James Edward Stuart, the Old Pretender



On 4th February 1716 James Francis Edward Stuart abandoned his attempt to seize the crowns of England, Scotland and Ireland from the Hanoverian King George I. He is less well-known than his son (“Bonnie Prince Charlie”) although history knows them as the Old Pretender and Young Pretender, respectively.

The Two Pretenders

The 1716 event was the second abortive mission by James Francis Edward Stuart to restore the Stuart line, but it would be another thirty years or so before his son, Charles Edward Stuart, would try again (and also fail) on his behalf.

“Bonnie Prince Charlie” is better known than his father, partly because he posed a much greater threat to the Hanoverian establishment but also because of the stories that have grown up around the “Young Chevalier” and songs such as the “Skye Boat Song” that tell of his adventures. By contrast, the story of the Old Pretender is not often told. One very good reason for this is that there is not much to tell!

The Stuart succession

James Edward Stuart was only six months old when his father, King James II, was forced into exile in France during the “Glorious Revolution” of 1688. The throne was offered by Parliament to James’s daughter Mary and her husband William of Orange, although the rules of succession should have preferred James Edward, as he was his father’s only male heir.

However, the big difference was that Mary and her sister Anne (who would later rule as Queen Anne) were the daughters of James II’s Protestant wife Anne Hyde, but James Edward’s mother was Mary of Modena, a staunch Catholic who became King James’s second wife after the death of Anne Hyde. It was James Edward’s Catholic religion that barred him from the throne, even after the deaths of both his half-sisters, neither of whom produced heirs.

James Edward’s bids for the throne

James Edward’s first attempt to invade Britain was in 1708 when he sailed from France to the Firth of Forth, but he never even made it to shore because his flotilla was intercepted by a British fleet and the French admiral, much to James’s disgust, preferred to head back to France rather than risk a naval battle.

James did slightly better the second time around, in that he did at least manage to set foot in Scotland.

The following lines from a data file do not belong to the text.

/-- R195, R196, R197, R198: each failure of `DEC.S` has exactly its cause, and `FrameTooShort` of `DEC.P` exactly its own;
`DEC.P` never reports `FramingError`. The order of the checks, which these rules take over, is decision D11. -/
def Obligations.DecodeFailuresHaveExactlyTheirCauses : Prop :=
  ∀ s : State,
    (failsWith .decS s .frameTooShort ↔
      s.ibuf.length < 17 ∨ checksumPasses s.ibuf ∧ s.ibuf.length < 17 + declaredSize s.ibuf) ∧
    (failsWith .decP s .frameTooShort ↔ s.ibuf.length < 5) ∧
    (failsWith .decS s .framingError ↔
      17 ≤ s.ibuf.length ∧ checksumPasses s.ibuf ∧ 17 + declaredSize s.ibuf ≤ s.ibuf.length ∧ crcPasses s.ibuf ∧
      ¬ markersPass s.ibuf) ∧
    ¬ failsWith .decP s .framingError ∧
    (failsWith .decS s .checksumMismatch ↔ 17 ≤ s.ibuf.length ∧ ¬ checksumPasses s.ibuf) ∧
    (failsWith .decS s .crcMismatch ↔
      17 ≤ s.ibuf.length ∧ checksumPasses s.ibuf ∧ 17 + declaredSize s.ibuf ≤ s.ibuf.length ∧ ¬ crcPasses s.ibuf)

/-- R180 with R181 (the upper limit is decision D14): `DEC.P` delivers the packet number, the info section and the content
of every packet of 5 to 65540 bytes, and fails below and above. -/
def Obligations.PlainDecodeDeliversEveryWellSizedPacket : Prop :=
  ∀ s : State,
    (s.ibuf.length < 5 → failsWith .decP s .frameTooShort) ∧
    (65540 < s.ibuf.length → failsWith .decP s .contentTooLarge) ∧
    (5 ≤ s.ibuf.length → s.ibuf.length ≤ 65540 →
      ∃ f : Frame, answers .decP s (.frame f) ∧ f.secureHeader = none ∧ be32 s.ibuf 0 = .ok f.packetNumber ∧
        s.ibuf[4]?.map infoDec = some f.infoSection ∧ f.content = s.ibuf.drop 5)

/-! ### Round trips and corruption -/

/-- R147, secure half: decoding the packet of a successful secure encode succeeds and gives every operand back. -/
def Obligations.SecureRoundTrip : Prop :=
  ∀ (hdp wfa ros : Bool) (info dev : Byte) (pn : Option Word) (s t : State) (p : Memory),
    exec (.encS hdp wfa ros info dev pn) s = .next t → t.rsp = some (.packet p) →
    ∃ (ck : Byte) (c : Word), p[11]? = some ck ∧ be32 p (12 + s.ibuf.length) = .ok c ∧
      ∀ u : State, u.ibuf = p →
        answers .decS u (.frame {
          packetNumber := pn.getD s.seq
          infoSection := ⟨hdp, wfa, ros, info.setWidth 5⟩
          content := s.ibuf
          secureHeader := some ⟨0xFF#8, BitVec.ofNat 16 (17 + s.ibuf.length), dev, BitVec.ofNat 16 s.ibuf.length,
            ck, c, 0xFE#8⟩ })

/-- R147, plain half. -/
def Obligations.PlainRoundTrip : Prop :=
  ∀ (hdp wfa ros : Bool) (info : Byte) (pn : Option Word) (s t : State) (p : Memory),
    exec (.encP hdp wfa ros info pn) s = .next t → t.rsp = some (.packet p) →
    ∀ u : State, u.ibuf = p →
      answers .decP u (.frame {
        packetNumber := pn.getD s.seq
        infoSection := ⟨hdp, wfa, ros, info.setWidth 5⟩
        content := s.ibuf
        secureHeader := none })

/-- R175 (the order of the checks is decision D11): one changed byte of an encoded secure packet is always rejected, with
`ChecksumMismatch` at offsets 0 to 11, `CrcMismatch` in the content and the CRC field, `FramingError` at the stop byte. -/
def Obligations.EverySingleByteCorruptionIsRejected : Prop :=
  ∀ (hdp wfa ros : Bool) (info dev : Byte) (pn : Option Word) (s t u : State) (p : Memory) (j : Nat) (b : Byte),
    exec (.encS hdp wfa ros info dev pn) s = .next t → t.rsp = some (.packet p) →
    j < p.length → p[j]? ≠ some b → u.ibuf = p.set j b →
    failsWith .decS u (if j ≤ 11 then .checksumMismatch else if j ≤ 15 + s.ibuf.length then .crcMismatch
      else .framingError)

/-- R182, plain half: re-encoding the frame of a plain packet, with its packet number explicit, gives the packet back. -/
def Obligations.PlainReencodeRestoresThePacket : Prop :=
  ∀ (s t u : State) (f : Frame), exec .decP s = .next t → t.rsp = some (.frame f) → u.ibuf = f.content →
    answers (.encP f.infoSection.highDataPriority f.infoSection.waitForAnswer f.infoSection.readOrSend
      (f.infoSection.info.setWidth 8) (some f.packetNumber)) u (.packet s.ibuf)

/-- R182, secure half: re-encoding an accepted secure packet's frame gives the packet back exactly when the packet has no
bytes after its stop byte and its `totalDataLen` is its length in 16 bits (decisions D7, D12, D13). -/
def Obligations.SecureReencodeRestoresExactlyTheExactPackets : Prop :=
  ∀ (s t u : State) (f : Frame) (h : SecureHeader),
    exec .decS s = .next t → t.rsp = some (.frame f) → f.secureHeader = some h → u.ibuf = f.content →
    (answers (.encS f.infoSection.highDataPriority f.infoSection.waitForAnswer f.infoSection.readOrSend
        (f.infoSection.info.setWidth 8) h.deviceID (some f.packetNumber)) u (.packet s.ibuf) ↔
      s.ibuf.length = 17 + h.contentSize.toNat ∧ h.totalDataLen = BitVec.ofNat 16 s.ibuf.length)

/-- R229, R180: a secure packet given to `DEC.P` is accepted and misread, its first four bytes taken as the packet number
and its fifth as the info byte (while it has at most 65540 bytes: decision D14). -/
def Obligations.PlainDecodeMisreadsSecurePackets : Prop :=
  ∀ (hdp wfa ros : Bool) (info dev : Byte) (pn : Option Word) (s t u : State) (p : Memory),
    exec (.encS hdp wfa ros info dev pn) s = .next t → t.rsp = some (.packet p) → p.length ≤ 65540 → u.ibuf = p →
    answers .decP u (.frame {
      packetNumber := 0xFF#8 ++ BitVec.ofNat 16 (17 + s.ibuf.length) ++ dev
      infoSection := infoDec (BitVec.ofNat 8 ((pn.getD s.seq).toNat / 2 ^ 24))
      content := p.drop 5
      secureHeader := none })
end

He landed at Peterhead (near Aberdeen) on 22nd December 1715 in the hope of rallying the whole of Scotland to his cause and leading a mighty army to sweep south and send King George fleeing back to Hanover much as his own father had been forced into exile 27 years previously.

However, he must have been sadly disappointed when it became clear to him that the expected support simply was not there. The Scots were more interested in getting on with their lives and settling their own more local disputes than risking all by joining a rebellion. James Edward, despite being a perfectly respectable man, was no rabble-rouser or leader of men and had no military experience worth speaking of. The revolution was stymied before it even began.

After 44 days of getting nowhere, James Edward got back on board his ship and headed back to France. The rest of his life was a somewhat sad one, lived entirely in exile (mostly in Rome after the French royals got tired of having him around) but also in a fantasy world in which he was a king who deserved all the respect due to one of royal birth. He died on 1st January 1766 at the age of 77, having “reigned” for more than 64 years.